/-- `CANON` and `REM` yield the same, capacity fault included: the divider's remainder is the residue. -/
theorem resultOf_canon_eq_rem (s : State) (rd ra rc : RegName) :
    resultOf (.canon rd ra rc) s = resultOf (.rem rd ra rc) s := by
  rw [resultOf, resultOf, State.modResult]
  split
  · rfl
  · next hc => rw [Divider.divRem_eq _ _ (Nat.pos_of_ne_zero hc), Modular.canon]

end

/-! ## The statements of `spec/42_division.md` -/

/-- Settles O22: one register for both destinations does not decode; otherwise the divisor decides between
the fault and the two writes. -/
theorem divremGivesQuotientAndRemainder : Obligations.DivremGivesQuotientAndRemainder := by
  intro s rd rc ra rb hs
  refine ⟨?_, fun hne _ => decode_eq_ok_iff_of_wellFormed (bne_iff_ne.mpr hne),
    fun hne hb => exec_of_error (resultOf_divrem_of_zero ra hne hb),
    hs.exec_divrem_of_ne_zero ra⟩
  rintro rfl
  exact decode_divrem_sameDestination rd ra rb

/-- Settles O23: the divisor decides between the fault and the remainder, which fits where the dividend
does. -/
theorem remGivesRemainder : Obligations.RemGivesRemainder :=
  fun _ rd ra _ hs => ⟨fun _ => decode_eq_ok_iff_of_wellFormed rfl,
    fun hb => exec_of_error (resultOf_rem_of_zero rd ra hb), hs.exec_rem_of_ne_zero rd ra⟩

/-- Settles O24: the two destinations hold `limbs` of quotient and remainder, whatever the sources held. -/
theorem divremReconstructsDividend : Obligations.DivremReconstructsDividend := by
  intro s rd rc ra rb hs hne hb
  refine ⟨_, hs.exec_divrem_of_ne_zero ra hne hb, rfl, ?_⟩
  simp only [State.value, State.completed_reg, State.reg_setReg_same, State.reg_setReg_ne _ hne, Mag.val_limbs]
  exact ⟨(Nat.div_add_mod' ..).symm, Nat.mod_lt _ (Nat.pos_of_ne_zero hb), Mag.limbs_normal _,
    Mag.limbs_normal _⟩

/-- Settles O26: every command completes with what it yields, and the two yield the same. -/
theorem canonEqualsRem : Obligations.CanonEqualsRem := by
  intro s rd ra rc
  rw [exec_eq, exec_eq, resultOf_canon_eq_rem]

end Sys2Proof.Machine

/-! Modular multiplication: `CANON`, `ADDMOD`, `SUBMOD`, `MULMOD` and the modulus (R67 to R72). -/

namespace Sys2Proof.Modular

/-- `subMod` is the one `d` in `[0, m)` with `d + b` congruent to `a` (R70). -/
theorem subMod_eq_of_mod_eq {a b m d : Nat} (hd : d < m) (h : (d + b) % m = a % m) : subMod a b m = d := by
  obtain ⟨hlt, hmod⟩ := subMod_spec a b m (Nat.zero_lt_of_lt hd)
  have hsum : subMod a b m + b ≡ d + b [MOD m] := hmod.trans h.symm
  exact (Nat.ModEq.add_right_cancel' b hsum).eq_of_lt_of_lt hlt hd

end Sys2Proof.Modular

namespace Sys2Proof.Machine

section
variable {s : State} {i : Instr} {rd rc : RegName} {v : Nat}

/-! ## What every modular command shares (R72) -/

/-- With modulus 0 a modular command faults, whatever it would have computed. -/
theorem exec_of_modResult_of_zero (hr : resultOf i s = s.modResult rd rc v) (hc : s.value rc = 0) :
    exec i s = .next (s.faulted 2) :=
  exec_of_error (hr.trans (if_pos hc))

/-- A result below the modulus fits where the modulus does, so it is written. -/
theorem State.Inv.exec_of_modResult_of_lt (h : s.Inv) (hr : resultOf i s = s.modResult rd rc v)
    (hv : v < s.value rc) : exec i s = .next (s.setReg rd (Mag.limbs v)).completed :=
  exec_of_writeReg (hr.trans (if_neg (Nat.ne_zero_of_lt hv))) (h.nlimbs_le rc hv.le)

/-! ## The results as numbers (R68 to R70) -/

/-- `CANON` with a modulus that is not 0 (R68). -/
theorem State.Inv.exec_canon_of_ne_zero (h : s.Inv) (rd ra : RegName) (hc : s.value rc ≠ 0) :
    exec (.canon rd ra rc) s = .next (s.setReg rd (Mag.limbs (s.value ra % s.value rc))).completed :=
  h.exec_of_modResult_of_lt rfl (Nat.mod_lt _ (Nat.pos_of_ne_zero hc))

/-- `ADDMOD` with a modulus that is not 0 (R69). -/
theorem State.Inv.exec_addmod_of_ne_zero (h : s.Inv) (rd ra rb : RegName) (hc : s.value rc ≠ 0) :
    exec (.addmod rd ra rb rc) s
      = .next (s.setReg rd (Mag.limbs ((s.value ra + s.value rb) % s.value rc))).completed := by
  refine h.exec_of_modResult_of_lt ?_ (Nat.mod_lt _ (Nat.pos_of_ne_zero hc))
  rw [resultOf, Modular.addMod_eq]

/-- `SUBMOD` with the residue of the difference given by what it solves (R70). -/
theorem State.Inv.exec_submod_of_mod_eq (h : s.Inv) (rd : RegName) {ra rb : RegName} {d : Nat}
    (hd : d < s.value rc) (hmod : (d + s.value rb) % s.value rc = s.value ra % s.value rc) :
    exec (.submod rd ra rb rc) s = .next (s.setReg rd (Mag.limbs d)).completed := by
  refine h.exec_of_modResult_of_lt ?_ hd
  rw [resultOf, Modular.subMod_eq_of_mod_eq hd hmod]

/-! ## The range of the results (R72) -/

/-- Each of the five commands checks the modulus before it does anything else. -/
theorem exists_resultOf_eq_modResult (s : State) {ra rb : RegName}
    (hi : i ∈ [Instr.canon rd ra rc, .addmod rd ra rb rc, .submod rd ra rb rc, .mulmod rd ra rb rc,
      .powmod rd ra rb rc]) : ∃ v, resultOf i s = s.modResult rd rc v := by
  simp only [List.mem_cons, List.not_mem_nil, or_false] at hi
  obtain rfl | rfl | rfl | rfl | rfl := hi <;> exact ⟨_, rfl⟩

/-- Four of them compute a number below a modulus that is not 0. `POWMOD` is not among them: it gives 1
for exponent 0, also modulo 1. -/
theorem exists_lt_resultOf_eq_modResult {ra rb : RegName} (hm : 0 < s.value rc)
    (hi : i ∈ [Instr.canon rd ra rc, .addmod rd ra rb rc, .submod rd ra rb rc, .mulmod rd ra rb rc]) :
    ∃ v < s.value rc, resultOf i s = s.modResult rd rc v := by
  simp only [List.mem_cons, List.not_mem_nil, or_false] at hi
  obtain rfl | rfl | rfl | rfl := hi
  case inr.inr.inl => exact ⟨_, (Modular.subMod_spec _ _ _ hm).1, rfl⟩
  all_goals exact ⟨_, Nat.mod_lt _ hm, rfl⟩

end

/-! ## The statements of `spec/43_modular_multiplication.md` -/

/-- Settles O25: the modulus decides between the fault and the residue, which fits where the modulus
does. -/
theorem canonGivesResidue : Obligations.CanonGivesResidue :=
  fun _ rd ra _ hs => ⟨fun _ => decode_eq_ok_iff_of_wellFormed rfl, exec_of_modResult_of_zero rfl,
    hs.exec_canon_of_ne_zero rd ra⟩

/-- Settles O27: the sum of the residues has the residue of the sum. -/
theorem addmodGivesResidueOfSum : Obligations.AddmodGivesResidueOfSum :=
  fun _ rd ra rb _ hs => ⟨fun _ => decode_eq_ok_iff_of_wellFormed rfl, exec_of_modResult_of_zero rfl,
    hs.exec_addmod_of_ne_zero rd ra rb⟩

/-- Settles O28: the engine's difference is such a `d`, and no other number below the modulus is. -/
theorem submodGivesResidueOfDifference : Obligations.SubmodGivesResidueOfDifference :=
  fun _ rd _ _ _ hs => ⟨fun _ => decode_eq_ok_iff_of_wellFormed rfl, exec_of_modResult_of_zero rfl,
    fun _ => hs.exec_submod_of_mod_eq rd,
    fun hc => ⟨_, Modular.subMod_spec _ _ _ (Nat.pos_of_ne_zero hc)⟩⟩

/-- Settles O29: the product is an exact number and only its residue is written, so nothing overflows. -/
theorem mulmodGivesResidueOfProduct : Obligations.MulmodGivesResidueOfProduct :=
  fun _ rd ra rb _ hs => ⟨fun _ => decode_eq_ok_iff_of_wellFormed rfl, exec_of_modResult_of_zero rfl,
    hs.exec_mulmod_of_ne_zero rd ra rb⟩

/-- Settles O31: a result below the modulus is written as it is, and below 1 there is only 0. -/
theorem modulusRange : Obligations.ModulusRange := by
  intro s rd ra rb rc hs
  constructor
  · intro hc i hi
    obtain ⟨v, hr⟩ := exists_resultOf_eq_modResult s hi
    exact exec_of_modResult_of_zero hr hc
  · intro hm i hi
    obtain ⟨v, hv, hr⟩ := exists_lt_resultOf_eq_modResult hm hi
    refine ⟨_, hs.exec_of_modResult_of_lt hr hv, rfl, rfl, ?_, fun hone => ?_⟩
    · rwa [State.value, State.completed_reg, State.reg_setReg_same, Mag.val_limbs]
    · have hzero : v = 0 := Nat.lt_one_iff.mp (hone ▸ hv)
      rw [State.completed_reg, State.reg_setReg_same, hzero]
      rfl

end Sys2Proof.Machine

/-! Modular exponentiation: `POWMOD` (R73). -/

namespace Sys2Proof.Machine

section
variable {s : State} {rb rc : RegName}

/-- `POWMOD` with exponent 0 writes 1 without reducing it, so it is the one modular result that may not be
below the modulus; one limb fits any `LMAX` (R73). -/
theorem State.Inv.exec_powmod_of_exponent_zero (h : s.Inv) (rd ra : RegName) (hc : s.value rc ≠ 0)
    (he : s.value rb = 0) : exec (.powmod rd ra rb rc) s = .next (s.setReg rd [1]).completed := by
  have hone : Mag.limbs 1 = [1] := rfl
  refine exec_of_writeReg ?_ h.lmax_pos
  rw [resultOf, State.modResult, if_neg hc, Modular.powMod_eq, if_pos he, hone]

/-- `POWMOD` with an exponent that is not 0 (R73). -/
theorem State.Inv.exec_powmod_of_exponent_ne_zero (h : s.Inv) (rd ra : RegName) (hc : s.value rc ≠ 0)
    (he : s.value rb ≠ 0) :
    exec (.powmod rd ra rb rc) s
      = .next (s.setReg rd (Mag.limbs (s.value ra ^ s.value rb % s.value rc))).completed := by
  refine h.exec_of_modResult_of_lt ?_ (Nat.mod_lt _ (Nat.pos_of_ne_zero hc))
  rw [resultOf, Modular.powMod_eq, if_neg he]

end

/-! ## The statement of `spec/44_modular_exponentiation.md` -/

/-- Settles O30: the modulus decides about the fault, then the exponent between the unreduced 1 and the
residue of the power. -/
theorem powmodGivesResidueOfPower : Obligations.PowmodGivesResidueOfPower :=
  fun _ rd ra _ _ hs => ⟨fun _ => decode_eq_ok_iff_of_wellFormed rfl, exec_of_modResult_of_zero rfl,
    hs.exec_powmod_of_exponent_zero rd ra, hs.exec_powmod_of_exponent_ne_zero rd ra⟩

end Sys2Proof.Machine

/-! Faults and the host's rule: the table of causes (R75) and what a host that keeps R88 never sees. -/

namespace Sys2Proof.Modular

/-- A power's result is below a modulus that is not 0, or is the unreduced 1, which is not above it (R73). -/
theorem powMod_le (a e : Nat) {m : Nat} (hm : 0 < m) : powMod a e m ≤ m := by
  rw [powMod_eq]
  split
  · exact hm
  · exact (Nat.mod_lt _ hm).le

end Sys2Proof.Modular

namespace Sys2Proof.Machine

section
variable {s t : State} {i : Instr}

/-! ## Commands that never fault (R75) -/

theorem State.Inv.resultOf_mov (h : s.Inv) (rd ra : RegName) :
    resultOf (.mov rd ra) s = .ok (s.setReg rd (s.reg ra)) :=
  State.writeReg_of_fits rd (h.regs_fit ra)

·····

» **Required action**: Report all lines of the data above that include the string "where".

» **Task result**:
/-- Settles O23: the divisor decides between the fault and the remainder, which fits where the dividend
/-- A result below the modulus fits where the modulus does, so it is written. -/
/-- Settles O25: the modulus decides between the fault and the residue, which fits where the modulus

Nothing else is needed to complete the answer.